Healthcare, UK (Commonwealth Union) – Researchers at the Francis Crick Institute, in collaboration with UCL and Imperial College London, have identified a new biological pathway that significantly contributes to inflammatory bowel disease (IBD) and related conditions, which can be targeted with the application of available drugs.
Researchers of the study pointed out that at present about 5% of the global population and one in ten people in the UK suffer from an autoimmune disease, including IBD, which encompasses Crohn’s disease and ulcerative colitis. The prevalence of these diseases is rising, with over half a million people in the UK living with IBD as of 2022, nearly double the estimation of 300,000 on a prior occasion.

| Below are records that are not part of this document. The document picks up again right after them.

-- ==== Sys2Proof/Laws/HufRead.lean ====
section
/-! SUPPORT. What a Huffman frame says bit by bit, its parse, and the scan of its payload (30_encoding.md R125 to R132,
42_huffman_coder.md R256 to R261). -/

namespace Sys2Proof.Machine

theorem tableSound_iff {T : List Entry} : TableSound T ↔ TableOk T := by
  constructor
  · rintro ⟨h1, h2⟩
    exact ⟨h1, List.pairwise_map.mpr h2⟩
  · rintro ⟨h1, h2⟩
    exact ⟨h1, List.pairwise_map.mp h2⟩

/-! ### The table -/

theorem TableReads.bounds {G : List Byte} {T : List Entry} (h : TableReads G T) :
    ∀ e ∈ T, 1 ≤ e.2.length ∧ e.2.length ≤ 255 := by
  induction h with
  | nil => simp
  | cons s bits field G T pos le size reads rest ih =>
    intro e he
    rcases List.mem_cons.mp he with rfl | he
    · exact ⟨pos, le⟩
    · exact ih e he

/-- The bytes of a table behind two bytes of another. -/
theorem byteAt_drop (F : List Byte) (p j : Nat) : byteAt (F.drop p) j = byteAt F (p + j) := by
  simp [byteAt, List.getD_eq_getElem?_getD, List.getElem?_drop]

theorem be32Read_drop (F : List Byte) (p : Nat) : be32Read (F.drop p) 0 = be32Read F p := by
  simp only [be32Read, byteAt_drop, Nat.add_zero, Nat.zero_add]

/-- One turn of the entry loop, by what stands at its offset. -/
theorem parseEntries_succ (F : List Byte) (c p : Nat) :
    (F.length < p + 2 ∧ parseEntries F (c + 1) p = .error (Raise.malformed .hufHdrShort 0)) ∨
    (p + 2 ≤ F.length ∧ byteAt F (p + 1) = 0 ∧ parseEntries F (c + 1) p = .error (Raise.malformed .hufBadLength 0)) ∨
    (p + 2 ≤ F.length ∧ byteAt F (p + 1) ≠ 0 ∧ F.length < p + 2 + ceilDiv (byteAt F (p + 1)) 8 ∧
      parseEntries F (c + 1) p = .error (Raise.malformed .hufHdrShort 0)) ∨
    (byteAt F (p + 1) ≠ 0 ∧ p + 2 + ceilDiv (byteAt F (p + 1)) 8 ≤ F.length ∧ parseEntries F (c + 1) p =
      match parseEntries F c (p + 2 + ceilDiv (byteAt F (p + 1)) 8) with
      | .error e => .error e
      | .ok (t, r) => .ok ((F.getD p 0,
          unpack ((F.drop (p + 2)).take (ceilDiv (byteAt F (p + 1)) 8)) (byteAt F (p + 1))) :: t, r)) := by
  simp only [parseEntries]
  by_cases h1 : F.length < p + 2
  · exact .inl ⟨h1, by rw [if_pos h1]⟩
  rw [if_neg h1]
  by_cases h2 : byteAt F (p + 1) = 0
  · exact .inr (.inl ⟨by omega, h2, by rw [if_pos h2]⟩)
  rw [if_neg h2]
  by_cases h3 : F.length < p + 2 + ceilDiv (byteAt F (p + 1)) 8
  · exact .inr (.inr (.inl ⟨by omega, h2, h3, by rw [if_pos h3]⟩))
  rw [if_neg h3]
  exact .inr (.inr (.inr ⟨h2, by omega, rfl⟩))

/-- R288: the entry loop over the entries that stand at its offset. -/
theorem TableReads.parse {G : List Byte} {T : List Entry} (h : TableReads G T) :
    ∀ {A R : List Byte} {c : Nat}, parseEntries (A ++ (G ++ R)) (T.length + c) A.length =
      match parseEntries (A ++ (G ++ R)) c (A.length + G.length) with
      | .error e => .error e
      | .ok (t, r) => .ok (T ++ t, r) := by
  induction h with
  | nil =>
    intro A R c
    simp only [List.length_nil, Nat.zero_add, Nat.add_zero, List.nil_append]
    cases parseEntries (A ++ R) c A.length <;> rfl
  | cons s bits field G T pos le size reads rest ih =>
    intro A R c
    have hc : ((s, bits) :: T).length + c = T.length + c + 1 := by simp; omega
    rw [hc]
    generalize hF : A ++ (s :: BitVec.ofNat 8 bits.length :: (field ++ G) ++ R) = F
    have hb : byteAt F (A.length + 1) = bits.length := by
      rw [← hF, byteAt_append_right (by omega)]
      simp [byteAt]
      omega
    have hs : F.getD A.length 0 = s := by
      rw [← hF, List.getD_append_right _ _ _ _ (le_refl _)]
      simp
    have hl : A.length + 2 + ceilDiv bits.length 8 ≤ F.length := by
      rw [← hF]
      simp
      omega
    have hd : (F.drop (A.length + 2)).take (ceilDiv bits.length 8) = field := by
      rw [← hF, ← List.drop_drop, List.drop_left, ← size]
      simp
    have hu : unpack field bits.length = bits :=
      (eq_unpack (by rw [size, ceilDiv_eight]; omega) reads).symm
    have hq : A.length + 2 + ceilDiv bits.length 8 = (A ++ s :: BitVec.ofNat 8 bits.length :: field).length := by
      simp
      omega
    have hF' : (A ++ s :: BitVec.ofNat 8 bits.length :: field) ++ (G ++ R) = F := by
      rw [← hF]
      simp
    have hi := ih (A := A ++ s :: BitVec.ofNat 8 bits.length :: field) (R := R) (c := c)
    rw [hF', ← hq] at hi
    rcases parseEntries_succ F (T.length + c) A.length with ⟨h', _⟩ | ⟨_, h', _⟩ | ⟨_, _, h', _⟩ | ⟨_, _, h'⟩
    · omega
    · omega
    · rw [hb] at h'; omega
    · rw [hb, hs, hd, hu, hi] at h'
      rw [h']
      have hlen : A.length + (s :: BitVec.ofNat 8 bits.length :: (field ++ G)).length =
          A.length + 2 + ceilDiv bits.length 8 + G.length := by
        simp
        omega
      rw [hlen]
      cases parseEntries F c (A.length + 2 + ceilDiv bits.length 8 + G.length) <;> rfl

/-- R288: what the entry loop reads stands at its offset. -/
theorem parseEntries_reads {F : List Byte} (c : Nat) : ∀ {p q : Nat} {T : List Entry}, p ≤ F.length →
    parseEntries F c p = .ok (T, q) → ∃ G, F.drop p = G ++ F.drop q ∧ TableReads G T ∧ q = p + G.length ∧ q ≤ F.length := by
  induction c with
  | zero =>
    intro p q T hp h
    simp only [parseEntries, Except.ok.injEq, Prod.mk.injEq] at h
    obtain ⟨rfl, rfl⟩ := h
    exact ⟨[], rfl, .nil, rfl, hp⟩
  | succ c ih =>
    intro p q T hp h
    rcases parseEntries_succ F c p with ⟨_, h'⟩ | ⟨_, _, h'⟩ | ⟨_, _, _, h'⟩ | ⟨hb, hl, h'⟩ <;> rw [h'] at h
    · cases h
    · cases h
    · cases h
    · cases hr : parseEntries F c (p + 2 + ceilDiv (byteAt F (p + 1)) 8) with
      | error e => rw [hr] at h; cases h
      | ok x =>
        obtain ⟨t, r⟩ := x
        rw [hr] at h
        simp only [Except.ok.injEq, Prod.mk.injEq] at h
        obtain ⟨rfl, rfl⟩ := h
        obtain ⟨G, hG, hT, hq, hqF⟩ := ih hl hr
        have hbl : byteAt F (p + 1) < 256 := (F.getD (p + 1) 0).isLt
        have hfl : ((F.drop (p + 2)).take (ceilDiv (byteAt F (p + 1)) 8)).length = ceilDiv (byteAt F (p + 1)) 8 := by
          rw [List.length_take, List.length_drop]
          omega
        have hfit : byteAt F (p + 1) ≤ 8 * ((F.drop (p + 2)).take (ceilDiv (byteAt F (p + 1)) 8)).length := by
          rw [hfl, ceilDiv_eight]
          omega
        have hul := unpack_length _ _ hfit
        have hsplit : F.drop p = F.getD p 0 :: F.getD (p + 1) 0 ::
            ((F.drop (p + 2)).take (ceilDiv (byteAt F (p + 1)) 8) ++ (F.drop (p + 2)).drop (ceilDiv (byteAt F (p + 1)) 8)) := by
          rw [List.take_append_drop, List.drop_eq_getElem_cons (by omega), List.drop_eq_getElem_cons (by omega),
            List.getD_eq_getElem _ _ (by omega), List.getD_eq_getElem _ _ (by omega)]
        have hbyte : F.getD (p + 1) 0 = BitVec.ofNat 8 (byteAt F (p + 1)) := by simp [byteAt]
        refine ⟨_, ?_, TableReads.cons (F.getD p 0) _ ((F.drop (p + 2)).take (ceilDiv (byteAt F (p + 1)) 8)) G t
          (by rw [hul]; omega) (by rw [hul]; omega) (by rw [hul, hfl])
          (fun j hj => unpack_getD _ (by rwa [hul] at hj)) hT, ?_, hqF⟩
        · rw [hsplit, hul, hbyte, List.drop_drop, hG]
          simp
        · rw [hq]
          simp [hfl]
          omega
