/-- R115: what is rejected for its opcode is what is neither a command nor rejected for its reserved bits. -/
theorem decode_eq_badOpcode_iff (w : Word) :
    decode w = .error .badOpcode ↔ w.toNat = 0 ∨ (5 ≤ w.toNat ∧ w.toNat ≤ 15) := by
  have hok : (∃ i, decode w = .ok i) ↔ 1 ≤ w.toNat ∧ w.toNat ≤ 4 := by
    rw [← exists_eq_encode_iff]
    exact exists_congr (decode_eq_ok_iff w)
  have hres := decode_eq_reservedBits_iff w
  cases h : decode w with
  | ok i =>
    have := hok.mp ⟨i, h⟩
    exact iff_of_false (by simp) (by omega)
  | error e =>
    cases e with
    | reservedBits =>
      have := hres.mp h
      exact iff_of_false (by simp) (by omega)
    | badOpcode =>
      have hno : ¬ (1 ≤ w.toNat ∧ w.toNat ≤ 4) := hok.not.mp (by simp [h])
      have hlt : ¬ 16 ≤ w.toNat := hres.not.mp (by simp [h])
      exact iff_of_true rfl (by omega)

/-- Settles O1: the table's words are the encodings of the four commands. -/
theorem commandWordsOfTheTable : Obligations.CommandWordsOfTheTable :=
  ⟨decode_encode .lzwEncode, decode_encode .lzwDecode, decode_encode .hufEncode, decode_encode .hufDecode⟩

/-- Settles O2, one result of the decoder at a time. -/
theorem eachWordHasOneMeaning : Obligations.EachWordHasOneMeaning := fun w =>
  ⟨decode_eq_ok_iff w, decode_eq_reservedBits_iff w, decode_eq_badOpcode_iff w⟩

/-! ### The empty input -/

/-- Settles O17: the length 0 passes the check of R316, and every engine answers the empty input with the empty output. -/
theorem emptyInputs : Obligations.EmptyInputs :=
  fun _ s hlen => ⟨_, exec_nil hlen, succeeded_nil _, State.frame_completeOk _ _ s⟩

/-! ### The LZW frame -/

/-- R118: the code fields stand behind the header. -/
theorem lzwFrame_drop (codes : List Nat) :
    (lzwFrame codes).drop 5 = pack (lzwPayload codes (lzwWidth (maxCode codes))) := by
  simp [lzwFrame, be32]

/-- R122: no legal width below `lzw_width(m)` covers `m`. -/
theorem lzwWidth_le {m v : Nat} (hv : v ∈ [1, 2, 4, 8, 16, 32]) (h : m < 2 ^ v) : lzwWidth m ≤ v := by
  simp only [List.mem_cons, List.not_mem_nil, or_false] at hv
  unfold lzwWidth
  rcases hv with rfl | rfl | rfl | rfl | rfl | rfl <;> split_ifs <;> omega

/-- Settles O19: the parser reads the frame's fields back as the codes, and what it accepts it reads bit by bit. -/
theorem lzwFrameLayout : Obligations.LzwFrameLayout := by
  intro codes _ hlen hlt
  have hreads := (lzwParse_reads (lzwParse_lzwFrame hlen hlt)).1
  refine ⟨_, hreads, fun v hv hcov => lzwWidth_le hv (maxCode_lt (Nat.two_pow_pos v) hcov), fun j hj _ => ?_⟩
  rw [lzwFrame_drop, pack_bitAt]
  exact List.getD_eq_default _ _ (by rwa [lzwPayload_length])

/-- R182 to R186: a non-empty frame that LZW_DECODE accepts reads as codes, and they decode to its output. -/
theorem lzwDecode_reads {cfg : Config} {F : List Byte} (hd : 256 ≤ cfg.dictSize) (hF : F ≠ []) {r : Success} {h : Hidden}
    (hok : lzwDecode cfg F = .ok (r, h)) :
    ∃ w ks es, LzwFrameReads F w ks ∧ LzwDecodesTo cfg.dictSize ks es ∧ r.out = es.flatten ∧
      r.out.length ≤ cfg.outCap := by
  have h0 : F.length ≠ 0 := by simpa using hF
  cases hp : lzwParse F with
  | error e =>
    rw [lzwDecode_of_parse_error cfg h0 hp] at hok
    cases hok
  | ok x =>
    obtain ⟨w, n, ks⟩ := x
    rcases lzwDecode_of_parse cfg h0 hp with ⟨e, _, hx⟩ | ⟨d, hid, hloop, hx⟩ <;> rw [hx] at hok <;> cases hok
    obtain ⟨es, hat, hdec⟩ := lzwDecLoop_sound hd ks (DecAt.init hd) (lzwDecodesTo_nil _) hloop
    have hcap := (lzwDecLoop_good (cfg := cfg) ks (i := 0) (d := LzwDec.init) (Nat.zero_le _)).1 d hloop
    exact ⟨w, ks, es, (lzwParse_reads hp).1, hdec, hat.out, hcap⟩

/-- Settles O26: the code loop is sound for the strings its codes stand for, and complete where they fit OBUF. -/
theorem lzwDecodeExactly : Obligations.LzwDecodeExactly := by
  intro cfg F out hd hF
  constructor
  · rintro ⟨r, h, hok, rfl⟩
    exact lzwDecode_reads hd hF hok
  · rintro ⟨w, ks, es, hreads, hdec, rfl, hcap⟩
    obtain ⟨hid, hok⟩ := lzwDecode_of_reads hd hreads hdec hcap
    exact ⟨_, hid, hok, rfl⟩

/-! ### The Huffman frame -/

/-- R134: the frame lists the symbols in ascending order. -/
theorem frameTable_ascending (X : List Byte) : (frameTable X).Pairwise fun e f => e.1.toNat < f.1.toNat := by
  rw [frameTable, distinctSyms, List.pairwise_map, List.pairwise_map]
  refine (List.pairwise_lt_range.filter _).imp_of_mem fun {a b} ha hb hab => ?_
  have ha := List.mem_range.mp (List.mem_filter.mp ha).1
  have hb := List.mem_range.mp (List.mem_filter.mp hb).1
  simpa [Nat.mod_eq_of_lt ha, Nat.mod_eq_of_lt hb] using hab

/-- R125: the frame's table has an entry with its codeword for each symbol of the input. -/
theorem mem_frameTable_iff {X : List Byte} {x : Byte} : (x, (hufBuild X).code.bits x) ∈ frameTable X ↔ x ∈ X := by
  rw [← mem_distinctSyms, frameTable, List.mem_map]
  constructor
  · rintro ⟨s, hs, he⟩
    exact (Prod.mk.inj he).1 ▸ hs
  · exact fun hx => ⟨x, hx, rfl⟩

/-- R242: the payload is the codewords of the input, one after the other. -/
theorem spells_hufPayload {T : List Entry} {t : CodeTable} {X : List Byte} (h : ∀ x ∈ X, (x, t.bits x) ∈ T) :
    Spells T (hufPayload t X) X := by
  refine ⟨X.map fun x => (x, t.bits x), ?_, ?_, ?_⟩
  · intro e he
    obtain ⟨x, hx, rfl⟩ := List.mem_map.mp he
    exact h x hx
  · rw [hufPayload, List.flatMap_map]
  · simp [List.map_map, Function.comp_def]

/-- R287: a 16-bit count and the entries written out stand as a table at the head of a frame. -/
theorem HufTableAt.written {T : List Entry} (hlen : T.length ≤ 256) (h : ∀ e ∈ T, 1 ≤ e.2.length ∧ e.2.length ≤ 255)
    (R : List Byte) : HufTableAt (be16 T.length ++ (T.flatMap fun e => serializeEntry e.1 e.2) ++ R) T R := by
  refine ⟨_, _, _, rfl, ?_, hlen, TableReads.written T h⟩
  simp
  omega

/-- R125: the frame is the count, the entries of the input's table, the trailer and the payload. -/
theorem hufFrame_eq {X : List Byte} (h : BuiltOk X) (payload : List Bool) :
    hufFrame (hufBuild X).code (hufBuild X).nSym payload =
      be16 (frameTable X).length ++ ((frameTable X).flatMap fun e => serializeEntry e.1 e.2) ++
        (be32 payload.length ++ [BitVec.ofNat 8 (padLen payload.length)] ++ pack payload) := by
  rw [hufFrame, serializeTable_eq h, hufBuild_nSym, frameTable, List.length_map]
  simp only [List.append_assoc]

/-- Settles O41: what the serializer writes for the builder's table and payload, part by part. -/
theorem hufFrameLayout : Obligations.HufFrameLayout := by
  rintro X _ _ _ hX hlen rfl rfl rfl
  have hb := builtOk hX
  have hpayload := hufPayload_le hX
  have hframe := hufFrame_eq hb (hufPayload (hufBuild X).code X)
  have hcount : (frameTable X).length = (hufBuild X).nSym := by rw [hufBuild_nSym, frameTable, List.length_map]
  have h256 : (frameTable X).length ≤ 256 := by
    rw [hcount, hufBuild_nSym]
    exact distinctSyms_length_le X
  refine ⟨frameTable X, _, frameTable_ascending X, fun _ => mem_frameTable_iff.symm,
    hcount.trans (hufBuild_nSym_dedup X), ?_, tableSound_iff.mpr (frameTable_ok hb), HufTrailerAt.written (by omega),
    spells_hufPayload fun _ => mem_frameTable_iff.mpr, hframe⟩
  rw [hframe]
  exact HufTableAt.written h256 (frameTable_bounds hb) _

end Sys2Proof.Machine

/-! ## Proofs: LZW (40_lzw.md)

First the encoder and its dictionary, then the decoder, then the two together. -/

namespace Sys2Proof.Machine

/-! ### LZW_ENCODE and the source's algorithm -/

/-- R161: the source's dictionary holds every one-byte string. -/
theorem singleton_mem_seededStrings (x : Byte) : [x] ∈ seededStrings := by
  rw [← Dict.strings_init]
  exact Dict.mem_strings.mpr ⟨x.toNat, x.isLt, strIn_byte _ x⟩

/-- Settles O20: from the first match on the two encoders run in step, the one's match being the string of the other's. -/
theorem lzwEncodeIsTheSourcesAlgorithm : Obligations.LzwEncodeIsTheSourcesAlgorithm := by
  intro n X hn
  cases X with
  | nil => rfl
  | cons x xs =>
    have hstr : Dict.init.str x.toNat = [x] := strIn_byte _ x
    calc lzwCodes n (x :: xs)
      _ = lzwEmit n Dict.init x.toNat xs := lzwCodes_cons n x xs
      _ = sourceEncode n Dict.init.strings (Dict.init.str x.toNat) xs := (sourceEncode_emit xs (EncMap.init hn x)).symm
      _ = sourceEncode n seededStrings [x] xs := by rw [Dict.strings_init, hstr]
      _ = sourceEncode n seededStrings [] (x :: xs) := by
        rw [sourceEncode, List.nil_append, if_pos (singleton_mem_seededStrings x)]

The researchers pointed out that in spite the increasing prevalence, current treatments are not effective for all patients, and efforts to develop new drugs often fail due to an incomplete understanding of the causes of IBD.
In a study that appeared in Nature today, scientists at the Crick explored a ‘gene desert’—a non-coding region of DNA on prior occasions associated with IBD and several other autoimmune diseases.
They discovered that this gene desert contains an ‘enhancer,’ a DNA section functioning like a volume dial for nearby genes, capable of increasing the production of proteins. The team found that this specific enhancer was active only in macrophages, a type of immune cell crucial in IBD, and it boosted a gene called ETS2. Higher ETS2 levels were associated with an increased risk of the disease.
Using genetic editing, the scientists demonstrated that ETS2 is vital for nearly all inflammatory functions in macrophages, that consist of several that directly contribute to tissue damage in IBD. Remarkably, simply increasing ETS2 levels in resting macrophages transformed them into inflammatory cells that were similar to those from IBD patients.
The team also identified that many other genes previously associated to IBD are a component of the ETS2 pathway, further supporting its role as a major cause of IBD.
Since specific drugs targeting ETS2 are currently not available, the team searched for drugs that might indirectly bring down its activity. They found that MEK inhibitors, which are already prescribed for other non-inflammatory conditions, were forecasted to turn off the inflammatory effects of ETS2.
The researchers conducted a study to determine if MEK inhibitors could reduce inflammation in macrophages and gut samples from IBD patients. They found that these drugs were effective in both cases. Currently, they are collaborating with LifeArc to explore methods for delivering MEK inhibitors specifically to macrophages, as these inhibitors can cause side effects in other organs.
Blood samples from volunteer participants with and without IBD, provided by the NIHR BioResource, were utilized in this research., and the study involved collaboration with researchers across the UK and Europe. Interestingly, the disease variant in the ETS2 enhancer is quite common, with around 95 percent of IBD patients carrying one or two copies of it.
In the Ancient Genomics Laboratory at the Crick, Pontus Skoglund and Leo Speidel, together with James, conducted research on the origins of a specific genetic variant. Their findings revealed that this variant is remarkably ancient, with an estimated age of 500,000 to one million years, and was found in Neanderthals and other early human species as well. The high prevalence of this genetic variant is attributed to its role in activating ETS2, which appears to be crucial in the early stages of responding to bacterial infections. Prior to the discovery of antibiotics, this mechanism likely provided protection against infections, explaining why the risk variant is still widespread today and even more common in regions with high rates of infectious diseases.
James Lee, the head of the Genetic Mechanisms of Disease Laboratory at the Crick and a Gastroenterologist at the Royal Free Hospital and UCL, led the research. He indicated that IBD often affects young individuals, leading to debilitating symptoms that interfere with education, relationships, family life, and career. Improved treatments are in dire need.
“Using genetics as a starting point, we’ve uncovered a pathway that appears to play a major role in IBD and other inflammatory diseases. Excitingly, we’ve shown that this can be targeted therapeutically, and we’re now working on how to ensure this approach is safe and effective for treating people in the future.”
Christina Stankey, who is a PhD student at the Crick, and first author along with Christophe Bourges and Lea-Maxie Haag, added “IBD and other autoimmune conditions are really complex, with multiple genetic and environmental risk factors, so to find one of the central pathways, and show how this can be switched off with an existing drug, is a massive step forwards.”